What you are asked to do ▸
Show every line in the records below that contains the word "before".

Stored items ▸
*** Block opens ***

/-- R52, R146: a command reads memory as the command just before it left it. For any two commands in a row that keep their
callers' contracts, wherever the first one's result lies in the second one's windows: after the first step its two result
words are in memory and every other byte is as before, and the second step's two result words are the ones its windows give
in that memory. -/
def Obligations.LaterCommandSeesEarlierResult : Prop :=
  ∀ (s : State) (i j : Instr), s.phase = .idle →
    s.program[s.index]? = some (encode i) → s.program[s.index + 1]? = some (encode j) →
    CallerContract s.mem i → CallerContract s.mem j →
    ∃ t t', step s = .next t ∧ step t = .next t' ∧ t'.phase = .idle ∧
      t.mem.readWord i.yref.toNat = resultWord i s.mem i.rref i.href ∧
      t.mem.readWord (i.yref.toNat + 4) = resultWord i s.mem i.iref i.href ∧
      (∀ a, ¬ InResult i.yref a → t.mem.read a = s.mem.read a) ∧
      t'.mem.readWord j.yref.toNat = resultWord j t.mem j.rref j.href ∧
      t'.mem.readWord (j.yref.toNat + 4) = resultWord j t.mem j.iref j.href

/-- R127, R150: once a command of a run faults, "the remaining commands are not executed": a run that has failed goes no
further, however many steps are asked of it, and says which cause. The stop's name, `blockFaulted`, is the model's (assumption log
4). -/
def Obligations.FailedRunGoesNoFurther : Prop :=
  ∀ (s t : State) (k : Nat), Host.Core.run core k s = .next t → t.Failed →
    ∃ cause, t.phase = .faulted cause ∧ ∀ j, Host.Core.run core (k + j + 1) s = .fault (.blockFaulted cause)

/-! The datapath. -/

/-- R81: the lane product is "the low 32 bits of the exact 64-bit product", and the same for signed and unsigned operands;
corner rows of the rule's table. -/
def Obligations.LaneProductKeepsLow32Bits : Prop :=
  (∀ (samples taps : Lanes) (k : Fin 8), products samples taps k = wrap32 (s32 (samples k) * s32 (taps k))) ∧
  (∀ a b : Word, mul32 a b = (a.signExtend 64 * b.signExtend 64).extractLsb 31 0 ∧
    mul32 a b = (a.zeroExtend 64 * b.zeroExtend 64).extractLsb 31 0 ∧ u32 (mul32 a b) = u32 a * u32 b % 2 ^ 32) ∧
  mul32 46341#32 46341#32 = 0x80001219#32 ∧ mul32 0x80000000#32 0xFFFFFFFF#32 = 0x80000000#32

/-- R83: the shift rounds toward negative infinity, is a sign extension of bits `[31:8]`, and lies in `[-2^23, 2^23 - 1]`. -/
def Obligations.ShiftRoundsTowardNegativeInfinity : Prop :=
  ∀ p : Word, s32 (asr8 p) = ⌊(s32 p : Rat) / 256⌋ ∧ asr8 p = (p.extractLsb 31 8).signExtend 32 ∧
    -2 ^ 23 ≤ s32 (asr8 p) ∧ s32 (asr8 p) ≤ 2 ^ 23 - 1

*** Block closes ***

Your response ▸
/-- R52, R146: a command reads memory as the command just before it left it. For any two commands in a row that keep their
words are in memory and every other byte is as before, and the second step's two result words are the ones its windows give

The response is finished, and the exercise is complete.